-- ==== Sys2Proof/Tests/Slice0.lean ====
section
/-!
SUPPORT. Small tests: ill-formed commands, one step of a few commands against the manual, and for each obligation a state and operands
that meet its hypotheses.
-/

namespace Sys2Proof.Tests

open Sys2Proof.Machine

set_option Elab.async false

/-! ### States -/

/-- A node out of reset whose six processors hold no page. -/
def live : State :=
  [tyPwr, tyHbmc, tyFxp, tySec, tySch, tyDbg].foldl (fun t ty => t.setHdr ty 0 hHoldStat 0)
    { boot := { held := false }, pins := { resetN := true, pwrok := true } }

/-- The same node with every gated domain running and no LLM region a cache. -/
def lit (s : State) : State :=
  { (upTo 4).foldl (fun t i => t.wr rLlmRegMode 0xFFFF i) s with
    power := { s.power with up := gatedDomains.map fun d => (d, domUnits d), wanted := gatedDomains } }

/-- Memory that holds bytes from an address and nothing else. -/
def memOf (a : Nat) (bs : List Byte) : List Host.Cell :=
  ((upTo bs.length).map fun i => (a + i, bs.getD i 0)).filter fun c => c.2 ≠ 0

/-- A job of two nodes with a 4 KiB image at 0x1000. -/
def job0 : Job := { base := 0x1000, len := 0x1000, sess := 1, collCount := 4, nodes := [0, 1] }

/-- The node with that job in a job state. -/
def jobIn (st : Nat) : State := ({ live with job := some job0 } : State).setJobState st

/-- A thread in the image: x1 points outside the image, x2 to node 1, x3 into the image, x4 to the register window, x5 above the
node field, x6 is 0xFFFF_FFFF_FFFF_FFFF. -/
def thread0 : Thread :=
  { run := .running, pc := 0x1100
    x := [(1, 0x8000), (2, 0x100000008000), (3, 0x1100), (4, 0xF0000000000), (5, 0x400000000000000), (6, BitVec.allOnes 64)]
    k := [(1, 0x5)] }

/-- The node with thread 5 so, a word at 0x1100, and the lines of both places of the thread's in the caches of its core. -/
def core (th : Thread) (w : Nat) : State :=
  { lit (jobIn stRunning) with
    threads := [(5, th)], mem := memOf 0x1100 (bytesLE 4 w), dir := [(0x1100 / 64, [0]), (0x8000 / 64, [0])] }

/-- Thread 5 of a state issues the word. -/
def issuesIn (s : State) (w ign : Nat) : Bool :=
  let f := (s.coreRead 0 (s.thread 5).pc.toNat 4).1
  s.threadReady 5 && s.domainsRun [3, 4] && s.hbmRuns && s.fetchOk 5 && !reservedWord f && sameWord f w ign

theorem canRun_of {s : State} {w ign : Nat} (h : issuesIn s w ign = true) : s.canRun 5 w ign := by
  simp only [issuesIn, Bool.and_eq_true, Bool.not_eq_true'] at h
  exact ⟨h.1.1.1.1.1, h.1.1.1.1.2, h.1.1.1.2, h.1.1.2, h.1.2, h.2⟩

/-- Every word of a list is issued by the thread at which it stands. -/
def allIssue (th : Thread) (ign : Nat) (ws : List Nat) : Bool := ws.all fun w => issuesIn (core th w) w ign

theorem canRun_all {th : Thread} {ign : Nat} {ws : List Nat} (h : allIssue th ign ws = true) :
    ∀ w ∈ ws, (core th w).canRun 5 w ign := fun w m => canRun_of (List.all_eq_true.mp h w m)

/-- The next state of a command, or the old one. -/
def after (c : Instr) (s : State) : State :=
  match exec c s with
  | .next t => t
  | .fault _ | .refused _ => s

/-! ### The machine as a whole -/

theorem witness_StepRunsFrontCommand : ({ live with pending := [.schHb] } : State).pending = .schHb :: [] ∧ live.pending = [] :=
  ⟨rfl, rfl⟩

theorem witness_EveryStepKeepsMemoryAndQueue : ({ live with mem := [(7, 1#8)], pending := [.schHb] } : State).Inv := by
  unfold State.Inv; decide +kernel

/-! ### Cores -/

theorem witness_CoreRegisterResults : ∀ w ∈ ([0, 1, 2, 3, 4, 5, 6, 7, 8, 9, 10, 11, 12, 13, 14, 19, 20, 21, 22].map (encReg 0x01 9 6 6)),
    (core thread0 w).canRun 5 w := canRun_all (by decide +kernel)

theorem witness_CoreDivideCountImmediate :
    ∀ w ∈ ([15, 16, 17, 18, 23, 24, 25].map (encReg 0x01 9 6 7)) ++ ([0x02, 0x03, 0x04, 0x05, 0x07].map fun o => encImm o 9 6 0xFFFF) ++
      [encImm 0x06 9 6 63, encImm 0x06 9 6 127, encImm 0x06 9 6 191, encJmp 0x08 9 0x1FFFFF, encJmp 0x09 9 0x1FFFFF],
    (core thread0 w).canRun 5 w := canRun_all (by decide +kernel)

/-- A BRZ on x7, whose value is 0, that meets its condition and one that does not, one of a reserved condition, and the others. -/
theorem witness_CoreControlFlow :
    (∀ w ∈ [encBr 0x19 7 0 0x1FFFF, encBr 0x19 7 1 2, encBr 0x19 6 15 2, encJmp 0x1F 9 0x1FFFFF, encImm 0x20 9 1 0xFFFF,
      encReg 0x22 0 0 0 0x021, encReg 0x22 0 0 0 0x030], (core thread0 w).canRun 5 w) ∧
    (core { thread0 with inHandler := true } (encReg 0x22 0 0 0 0x030)).canRun 5 (encReg 0x22 0 0 0 0x030) ∧
    (thread0.getX 7).toInt = 0 ∧ (thread0.getX 6).toInt = -1 ∧ thread0.inHandler = false :=
  ⟨canRun_all (by decide +kernel), canRun_of (by decide +kernel), by decide +kernel⟩

/-- Offset −1 word of a branch that is met (Table 7-6). -/
theorem test_brz_back :
    ((after (.brz 5 7 0 (BitVec.allOnes 17)) (core thread0 (encBr 0x19 7 0 0x1FFFF))).thread 5).pc = 0x10FC := by decide +kernel

/-- Condition 6 is always met. -/
theorem test_brz_always : ((after (.brz 5 6 6 2) (core thread0 (encBr 0x19 6 6 2))).thread 5).pc = 0x1108 := by decide +kernel

/-- ADD wraps; DIVS by 0 gives 0, MODS by 0 the dividend. -/
theorem test_alu_corners :
    ((after (.aluAdd 5 9 6 6) (core thread0 (encReg 0x01 9 6 6 0))).thread 5).getX 9 = BitVec.allOnes 64 - 1 ∧
    ((after (.aluDivs 5 9 6 7) (core thread0 (encReg 0x01 9 6 7 15))).thread 5).getX 9 = 0 ∧
    ((after (.aluMods 5 9 6 7) (core thread0 (encReg 0x01 9 6 7 17))).thread 5).getX 9 = BitVec.allOnes 64 := by decide +kernel

/-- CLZ of 0 is 64, a shift takes 6 bits of its count. -/
theorem test_alu_counts : ((after (.aluClz 5 9 7 0) (core thread0 (encReg 0x01 9 7 0 23))).thread 5).getX 9 = 64 ∧
    ((after (.aluShl 5 9 3 6) (core thread0 (encReg 0x01 9 3 6 6))).thread 5).getX 9 = 0 := by decide +kernel

/-- The worked example of chapter 7: DOT8 of w8 and w9 into w4 under k1. -/
theorem test_encoding : encW 0x39 4 8 9 1 false .i8 8 = 0xE4884908 := by decide

/-- A word that is another instruction leaves the node, a stopped core holds its thread. -/
theorem test_fetch : reservedWord 0 = true ∧
    after (.aluAdd 5 9 6 6) (core thread0 (encReg 0x01 9 6 6 1)) = core thread0 (encReg 0x01 9 6 6 1) ∧
    after (.aluAdd 5 9 6 6) { core thread0 (encReg 0x01 9 6 6 0) with power := {} } =
      { core thread0 (encReg 0x01 9 6 6 0) with power := {} } := by decide +kernel

/-- Each CSR of Table 7-7 read, and each written; a reserved value and a reserved CSR. -/
theorem witness_CoreCsrAccess :
    (∀ w ∈ [0x001, 0x010, 0x011, 0x012, 0x013, 0x020, 0x021, 0x022, 0x040, 0x05F, 0x002, 0x060].map (encImm 0x25 9 0),
      (core thread0 w).canRun 5 w noRs1) ∧
    (∀ w ∈ [0x8001, 0x8020, 0x8021, 0x8022, 0x8010, 0x8FFF].map (encImm 0x25 9 7), (core thread0 w).canRun 5 w) ∧
    (core thread0 (encImm 0x25 9 6 0x8001)).canRun 5 (encImm 0x25 9 6 0x8001) ∧
    ¬ ((thread0.getX 6).toNat % 8 ≤ 3) ∧ (thread0.getX 7).toNat % 8 ≤ 3 ∧ (thread0.getX 7).toNat / 8 % 32 = 0 ∧
    (thread0.getX 7).toNat < 2 ^ 15 :=
  ⟨canRun_all (by decide +kernel), canRun_all (by decide +kernel), canRun_of (by decide +kernel), by decide +kernel⟩

/-- An address of a state leads to local memory that runs. -/
theorem leads_of {s : State} {addr : Word} {a n : Nat} (h : (decide (s.coreAddr addr n = .local a) && s.addrRuns a) = true) :
    s.leads addr a n := by
  simp only [Bool.and_eq_true, decide_eq_true_eq] at h
  exact h

theorem reaches_of {s : State} {addr : Word} {a n : Nat}
    (h : (decide (s.coreAddr addr n = .local a) && s.addrRuns a && decide (s.lineState a = .plain 0)) = true) : s.reaches addr a n := by
  simp only [Bool.and_eq_true, decide_eq_true_eq] at h
  exact ⟨h.1, 0, h.2⟩

/-- The words of the loads, with the thread that reads 0x8000 to 0x8007 and one that reads the register window. -/
theorem witness_CoreLocalLoads :
    (∀ w ∈ [0x0A, 0x0B, 0x0C, 0x0D, 0x0E, 0x0F, 0x15, 0x10, 0x16].map fun o => encImm o 9 1 0, (core thread0 w).canRun 5 w ∧
      (core thread0 w).leads 0x8000 0x8000 1 ∧ (core thread0 w).leads 0x8000 0x8000 2 ∧ (core thread0 w).leads 0x8000 0x8000 4 ∧
      (core thread0 w).leads 0x8000 0x8000 8) ∧
    (∀ w ∈ [0x10, 0x0F].map fun o => encImm o 9 4 0, (core thread0 w).canRun 5 w ∧ (core thread0 w).coreAddr 0xF0000000000 8 = .window 0 ∧
      (core thread0 w).coreAddr 0xF0000000000 4 = .window 0) ∧ winExists 0 = true ∧ winBcast 0 = false ∧ winOff 0 < 0x400 ∧
    (core thread0 0).coreAddr 0xFFFBFFFFF8 8 = .local 0xFFFBFFFFF8 ∧ (core thread0 0).coreAddr 0xFFFC000000 8 = .bad eRange :=
  ⟨fun w m => ⟨canRun_all (ws := [0x0A, 0x0B, 0x0C, 0x0D, 0x0E, 0x0F, 0x15, 0x10, 0x16].map fun o => encImm o 9 1 0) (by decide +kernel) w m,
      leads_of (by revert w; decide +kernel), leads_of (by revert w; decide +kernel), leads_of (by revert w; decide +kernel),
      leads_of (by revert w; decide +kernel)⟩,
    fun w m => ⟨canRun_all (ws := [0x10, 0x0F].map fun o => encImm o 9 4 0) (by decide +kernel) w m, by revert w; decide +kernel⟩,
    by decide +kernel⟩

theorem witness_CoreLocalStores :
    (∀ w ∈ [0x11, 0x12, 0x13, 0x17, 0x14, 0x18].map fun o => encImm o 6 1 0, (core thread0 w).canRun 5 w ∧
      (core thread0 w).reaches 0x8000 0x8000 1 ∧ (core thread0 w).reaches 0x8000 0x8000 2 ∧ (core thread0 w).reaches 0x8000 0x8000 4 ∧
      (core thread0 w).reaches 0x8000 0x8000 8 ∧ (core thread0 w).hitsImage 0x8000 8 = false) ∧
    (core thread0 0).hitsImage 0xFF8 8 = false ∧ (core thread0 0).hitsImage 0x1FFF 1 = true ∧ (core thread0 0).hitsImage 0x2000 1 = false :=
  ⟨fun w m => ⟨canRun_all (ws := [0x11, 0x12, 0x13, 0x17, 0x14, 0x18].map fun o => encImm o 6 1 0) (by decide +kernel) w m,
      reaches_of (by revert w; decide +kernel), reaches_of (by revert w; decide +kernel), reaches_of (by revert w; decide +kernel),
      reaches_of (by revert w; decide +kernel), by revert w; decide +kernel⟩,
    by decide +kernel⟩

/-- A pc behind the image, a word of no instruction and of another, a halted thread, a stopped core; addresses that trap. -/
theorem witness_CoreAccessFaults :
    let at_ := fun (s : State) => s.threadReady 5 = true ∧ s.domainsRun [3, 4] = true ∧ s.hbmRuns = true
    let word := fun (s : State) => (s.coreRead 0 (s.thread 5).pc.toNat 4).1
    let far := core { thread0 with pc := 0x2000 } 1
    let other := core thread0 (encReg 0x01 9 6 6 1)
    (at_ far ∧ far.fetchOk 5 = false) ∧
    (at_ (core thread0 1) ∧ (core thread0 1).fetchOk 5 = true ∧ reservedWord (word (core thread0 1)) = true) ∧
    (at_ other ∧ other.fetchOk 5 = true ∧ reservedWord (word other) = false ∧ word other ≠ encReg 0x01 9 6 6 0 ∧
      word other ≠ encReg 0x22 0 0 0 0x020) ∧
    (core { thread0 with run := .halted } 1).threadReady 5 = false ∧ ({ far with power := {} } : State).domainsRun [3, 4] = false ∧
    (thread0.getX 5).toNat / 2 ^ 58 ≠ 0 ∧ (thread0.getX 1 + 4).toNat % 8 ≠ 0 := by decide +kernel

theorem witness_CoreAccessFaults_access :
    (∀ w ∈ [encImm 0x10 9 5 0, encImm 0x14 9 5 0, encImm 0x14 9 4 0, encImm 0x10 9 4 0, encImm 0x14 9 3 0], (core thread0 w).canRun 5 w) ∧
    (thread0.getX 4).toNat % 8 = 0 ∧ (thread0.getX 4).toNat / 2 ^ 44 = (core thread0 0).nodeId ∧
    inRegWin ((thread0.getX 4).toNat % 2 ^ 44) 8 = true ∧
    (core thread0 0).coreAddr (BitVec.ofNat 64 (0xF0000000000 + (tySch * 2 ^ 21 + 2 ^ 26))) 8 = .window (tySch * 2 ^ 21 + 2 ^ 26) ∧
    winExists (tySch * 2 ^ 21 + 2 ^ 26) = true ∧ winBcast (tySch * 2 ^ 21 + 2 ^ 26) = true ∧
    (core thread0 (encImm 0x14 9 3 0)).leads (thread0.getX 3) 0x1100 8 ∧ (core thread0 0).hitsImage 0x1100 8 = true ∧
    inRegWin 0xFFFC000000 8 = false ∧ (core thread0 0).memOk 0xFFFC000000 8 = false :=
  ⟨canRun_all (by decide +kernel), by decide +kernel, by decide +kernel, by decide +kernel, by decide +kernel, by decide +kernel,
    by decide +kernel, leads_of (by decide +kernel), by decide +kernel⟩

/-- With ordered region 2 at 0x8000 to 0x81FF and its log area (R157). -/
def ordered (s : State) : State :=
  (((s.oregPut 2 0 (0x8000 + 2 ^ 63)).oregPut 2 1 0x8200).oregPut 2 2 0x80000).oregPut 2 3 0x100000

def amoWords (ops : List AmoOp) (rd : BitVec 5) : List Nat := ops.map fun o => encAmo o rd 1 6 0 true

theorem witness_CoreLocalAtomics :
    (∀ w ∈ amoWords [.swap, .add, .and, .or, .xor, .min, .max, .minu, .maxu, .cas, .fadd] 9, (core thread0 w).canRun 5 w ∧
      (core thread0 w).reaches (thread0.getX 1) 0x8000 8 ∧ (core thread0 w).reaches (thread0.getX 1) 0x8000 4 ∧
      (core thread0 w).hitsImage 0x8000 8 = false ∧ (core thread0 w).closeOf 0x8000 = none ∧ (core thread0 w).oregOf 0x8000 = none) ∧
    (1 : BitVec 2).getLsbD 1 = false ∧ (2 : BitVec 2).getLsbD 1 = true ∧ thread0.posted = none ∧
    (core thread0 0).pointsDone ((core thread0 0).fencePoints 5) = true :=
  ⟨fun w m => ⟨canRun_all (ws := amoWords [.swap, .add, .and, .or, .xor, .min, .max, .minu, .maxu, .cas, .fadd] 9) (by decide +kernel) w m,
      reaches_of (by revert w; decide +kernel), reaches_of (by revert w; decide +kernel), by revert w; decide +kernel⟩,
    by decide +kernel⟩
---
If the word "addrRuns" appears in a line above, copy that line.

Output:
theorem leads_of {s : State} {addr : Word} {a n : Nat} (h : (decide (s.coreAddr addr n = .local a) && s.addrRuns a) = true) :
    (h : (decide (s.coreAddr addr n = .local a) && s.addrRuns a && decide (s.lineState a = .plain 0)) = true) : s.reaches addr a n := by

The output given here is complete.